なんちゃって理系がデータ分析業界に入ってからの汗と涙の記録。

データサイエンス(人口知能)は本当に人間に"冷たい"のか?

TEDでのデータサイエンスネタということで公開を楽しみにしていた動画。

データサイエンスの取り組み例として教育と医療の分野を引き合いに出しつつ、人工知能的なものが更に進化し人間の仕事を一部奪ったとしても、人間には「コミュニケーション力」と「創造力」があるので、その部分で機械に勝てるし、機械は所詮道具であるのでその道具を使いながら人間はもっと「人間らしい仕事」に注力でき、より豊かな人生を創造するように機械と共生できるだろうというお話。人間の『想像力と創造力』を使って未来を作りましょうと締めくくる。

 

人工知能の話になると話題に上がるのは「ターミネーターみたいな戦争が起こる」「機械に取って代わられる職業トップ10」とかなので、機械は人間の生活を"侵略"してくる敵対的存在みたいな印象を与えられる。
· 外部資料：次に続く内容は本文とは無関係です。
theorem witness_StoreRegisters :
    (∃ (x : Reg) (s : State), s.mem.wf ∧ s.base + x.val ≤ 0xFFF ∧ s.base = 0xFF0 ∧ x = 15) ∧
    ∃ (x : Reg) (s : State), s.mem.wf ∧ 0xFFF < s.base + x.val ∧ s.base = 0xFF1 ∧ x = 15 :=
  ⟨⟨15, atIndex 0xFF0, by decide, by decide, by decide, rfl⟩,
   15, atIndex 0xFF1, by decide, by decide, by decide, rfl⟩

theorem witness_LoadRegisters :
    (∃ (x r : Reg) (s : State), s.base + x.val ≤ 0xFFF ∧ s.base = 0xFFF ∧ r ≤ x ∧ x = 0) ∧
    (∃ (x r : Reg) (s : State), s.base + x.val ≤ 0xFFF ∧ x < r) ∧
    ∃ (x : Reg) (s : State), 0xFFF < s.base + x.val ∧ s.base = 0xFFF ∧ x = 1 :=
  ⟨⟨0, 0, atIndex 0xFFF, by decide, by decide, by decide, rfl⟩,
   ⟨14, 15, State.reset, by decide, by decide⟩, 1, atIndex 0xFFF, by decide, by decide, rfl⟩

theorem witness_StoreThenLoadRestoresRegisters :
    ∃ (x : Reg) (s t u : State), s.mem.wf ∧ exec (.stRegs x) s = .next t ∧
      (∀ a, u.mem.read a = t.mem.read a) ∧ u.I = t.I ∧ u.readV 0 ≠ s.readV 0 :=
  ⟨2, put (withIndex 0x300 [(0, 1), (1, 2), (2, 3)]), _, put (CoreState.writeV _ 0 0), by decide, rfl, fun _ => rfl,
   rfl, by decide⟩

/-- P4 in one step: `F155` stores the word at the next `pc`. -/
theorem witness_StoreIsSeenByTheNextFetch :
    ∃ (x r : Reg) (s t : State), s.mem.wf ∧ exec (.stRegs x) s = .next t ∧ r < x ∧
      t.pc.toNat = s.base + r.val :=
  ⟨1, 0, put (withIndex 0x202 [(0, 0x6A), (1, 0x2A)]), _, by decide, rfl, by decide, by decide⟩

theorem witness_ClearScreen : ∃ s : State, s.nextInstr = .ok .cls := ⟨State.reset.withFetchWord 16 0x00E0, rfl⟩

theorem sprite_covers : spriteCovers Config.spriteEdge sprite 0 1 1 0 0 := by
  refine ⟨0, 0, by decide, by decide, by decide, ?_⟩
  generalize Config.spriteEdge = edge
  cases edge <;> decide

theorem sprite_covers_not : ¬ spriteCovers Config.spriteEdge sprite 0 1 0 0 0 :=
  fun ⟨_, _, h, _⟩ => absurd h (by omega)

theorem witness_DrawTogglesTheSpritePixels :
    (∃ (n : Nat) (s : State), n ≤ 15 ∧ (n = 0 ∨ s.base + n - 1 ≤ 0xFFF) ∧ n = 15 ∧ s.base = 0xFF1) ∧
    (∃ (n : Nat) (s : State), n ≤ 15 ∧ (n = 0 ∨ s.base + n - 1 ≤ 0xFFF) ∧ n = 0 ∧ s.base = 0xFFFF) ∧
    (sprite.base + 1 - 1 ≤ 0xFFF ∧ spriteCovers Config.spriteEdge sprite 0 1 1 0 0) ∧
    (¬ spriteCovers Config.spriteEdge sprite 0 1 0 0 0) ∧
    ∃ s : State, s.base + 1 - 1 ≤ 0xFFF ∧ spriteCovers Config.spriteEdge s 0 1 1 0 0 ∧ s.FB.pixel 0 0 = true :=
  ⟨⟨15, atIndex 0xFF1, by decide, by decide, rfl, by decide⟩, ⟨0, atIndex 0xFFFF, by decide, by decide, rfl, by decide⟩,
   ⟨by decide, sprite_covers⟩, sprite_covers_not, put (sprite.setFB (Frame.blank.toggle 0 0)), by decide,
   sprite_covers, by decide⟩

theorem witness_DrawRangeCheck :
    (∃ (n : Nat) (s : State), 0 < n ∧ 0xFFF < s.base + n - 1 ∧ n = 1 ∧ s.base = 0x1000) ∧
    ∃ (n : Nat) (s : State), 0 < n ∧ 0xFFF < s.base + n - 1 ∧ n = 15 ∧ s.base = 0xFF2 :=
  ⟨⟨1, atIndex 0x1000, by decide, by decide, rfl, by decide⟩, 15, atIndex 0xFF2, by decide, by decide, rfl, by decide⟩

/-- S6: the state after the first draw, drawn again. -/
theorem witness_DrawTwiceRestoresTheFramebuffer :
    ∃ s t s' : State, 1 ≤ 15 ∧ exec (.drw 0 1 1) s = .next t ∧ (∀ a, s'.mem.read a = s.mem.read a) ∧ s'.I = s.I ∧
      s'.readV 0 = s.readV 0 ∧ s'.readV 1 = s.readV 1 ∧
      (∀ (px : Fin 64) (py : Fin 32), s'.FB.pixel px py = t.FB.pixel px py) ∧
      (∃ (px : Fin 64) (py : Fin 32), spriteCovers Config.spriteEdge s 0 1 1 px py) ∧
      ∀ (px : Fin 64) (py : Fin 32), spriteCovers Config.spriteEdge s 0 1 1 px py → s.FB.pixel px py = false := by
  let t := sprite.withCore
    (drawSprite Config.spriteEdge 0 1 (sprite.mem.readBytes sprite.base 1) sprite.toCoreState)
  have hr : exec (.drw 0 1 1) sprite = .next t := (execDrw_eq 0 1 1 sprite).trans (if_pos (by decide))
  refine ⟨sprite, t, t, by decide, hr, fun _ => rfl, rfl, ?_, ?_, fun _ _ => rfl, ⟨0, 0, sprite_covers⟩, ?_⟩
  · decide
  · decide
  · intro px py _
    show (Vector.replicate 32 (Vector.replicate 64 false))[py][px] = false
    simp

theorem witness_DirtyFlagIsSticky : ∃ s t : State, step s = .next t ∧ s.DIRTY = true :=
  ⟨(put (CoreState.reset.setDIRTY true)).withFetchWord 16 0x1234, _, rfl, rfl⟩

theorem witness_KeySkips : ∃ (x : Reg) (s : State) (k : Key), k.val = (s.readV x).toNat % 16 ∧ s.keyDown k = true :=
  ⟨2, put (opSetKey 15 (withRegs [(2, 0xFF)])), 15, by decide, by decide⟩

theorem witness_WaitForKeyTakesTheLowest :
    (∃ (s : State) (k : Key), s.keyDown k = true ∧ (∀ j : Key, j < k → s.keyDown j = false) ∧ k = 0) ∧
    (∃ (s : State) (k : Key), s.keyDown k = true ∧ (∀ j : Key, j < k → s.keyDown j = false) ∧ k = 15) ∧
    ∃ s : State, ∀ k : Key, s.keyDown k = false :=
  ⟨⟨put (opSetKey 0 (opSetKey 7 CoreState.reset)), 0, by decide, by decide, rfl⟩,
   ⟨put (opSetKey 15 CoreState.reset), 15, by decide, by decide, rfl⟩, State.reset, by decide⟩

theorem witness_SoundTimerWrite : ∃ (x : Reg) (s : State), s.nextInstr = .ok (.ldStVx x) ∧ s.readV x = 0x1E :=
  ⟨5, (put (withRegs [(5, 0x1E)])).withFetchWord 16 0xF518, rfl, by decide⟩

theorem witness_StepNeverCountsTimersOrMovesKeys :
    ∃ s t : State, step s = .next t ∧ s.DT = 4 ∧ s.keyDown 3 = true :=
  ⟨(put (opSetKey 3 (CoreState.reset.setDT 4))).withFetchWord 16 0x1234, _, rfl, rfl, by decide⟩

/-- P5 in small: `Fx15`, then ticks with a key event and a step of another instruction between them. -/
theorem witness_DelayReadsLastWriteMinusTicks :
    ∃ (x : Reg) (ops : List Operation) (s t : State) (u : CoreState), exec (.ldDtVx x) s = .next t ∧
      noDelayWrite ops t.toCoreState ∧ runSchedule ops t.toCoreState = some u ∧ ops.count .tick = 2 ∧ u.DT = 5 :=
  ⟨0, [.tick, .setKey 3, .step 0xB7, .tick], put (poked 0x202 [0x6A, 0x05] (withRegs [(0, 7)])), _, _, rfl,
   ⟨by decide, nofun, fun _ _ h => by
      cases h
      refine ⟨by decide, nofun, fun _ _ h => ?_⟩
      cases h
      refine ⟨by decide, fun _ _ _ h => (by cases h), fun _ _ h => ?_⟩
      cases h
      exact ⟨by decide, nofun, fun _ _ _ => trivial⟩⟩, rfl, by decide, by decide⟩

theorem witness_LoadProgramCopiesOrRejects :
    (∃ (bytes : List Byte) (s : CoreState), s.mem.wf ∧ bytes.length ≤ 3584 ∧ bytes.length = 3584) ∧
    ∃ (bytes : List Byte) (s : CoreState), s.mem.wf ∧ 3584 < bytes.length ∧ bytes.length = 3585 :=
  ⟨⟨List.replicate 3584 1, CoreState.reset, by decide, by rw [List.length_replicate], List.length_replicate⟩,
   List.replicate 3585 1, CoreState.reset, by decide, by rw [List.length_replicate]; decide, List.length_replicate⟩

theorem witness_StepFaultRepeats :
    ∃ (op : Operation) (s t : CoreState) (r : Report) (f : Fault) (rnd : Byte), coreStep rnd s = .fault f ∧
      perform op s = some (t, r) ∧
      ((∃ b, op = .step b) ∨ op = .tick ∨ op = .clearDirty ∨ (∃ k, op = .setKey k) ∨ ∃ k, op = .clearKey k) :=
  ⟨.tick, CoreState.reset.setDT 1, _, _, .unknownOpcode, 0xB7, rfl, rfl, .inr (.inl rfl)⟩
そういった点から、「データサイエンス」「人工知能」は人間に"冷たい"という印象を抱くが、そうではなくむしろ人間の生活を豊かにしてくれる"温かいものだ"と説いているのだと感じた。

 

「コミュニケーションができるという点で人間は機械よりも有意だ」という点に関しては、例えば病気の診断に関して、機械は「これまでの膨大な統計データと参照しても、お前は5年後に◯%の確率で死ぬよ」と結果を通知してきても、やはり人間の医師にも意見を聞きたくなる。なぜなら機械にはコニュニケーションが出来ないから。もしかするとミスを犯す人間より機械はより正解に近い答えを出しているのかもしれないが、それでも人間は、「辛い」と伝えるとまゆを潜めて声のトーンを落とし、「大丈夫ですか?どれくらい辛いですか?いつから辛いですか?」と"対話"してくれる人間の医師を信用するのかもしれない。データサイエンス業界に居るものとしては、「いやいや、それでも科学の叡智としての機械の結果を信じようぜ!」と言いたくもなるが、人間医師を信じたくなる気持ちも十分にわかる。この辺のお話は以前書いた自分の入院記にも書いたので共感できる部分でもある

kskbyt.hatenablog.jp

 

いろいろな記事を読んでいると、人工知能は人間にとって脅威なのか?というお題に対しては、『人間には「コミュニケーション力」と「創造力」があるので、その部分で機械に勝てるのでダイジョブ』という回答が一つの通説化してきている気がする。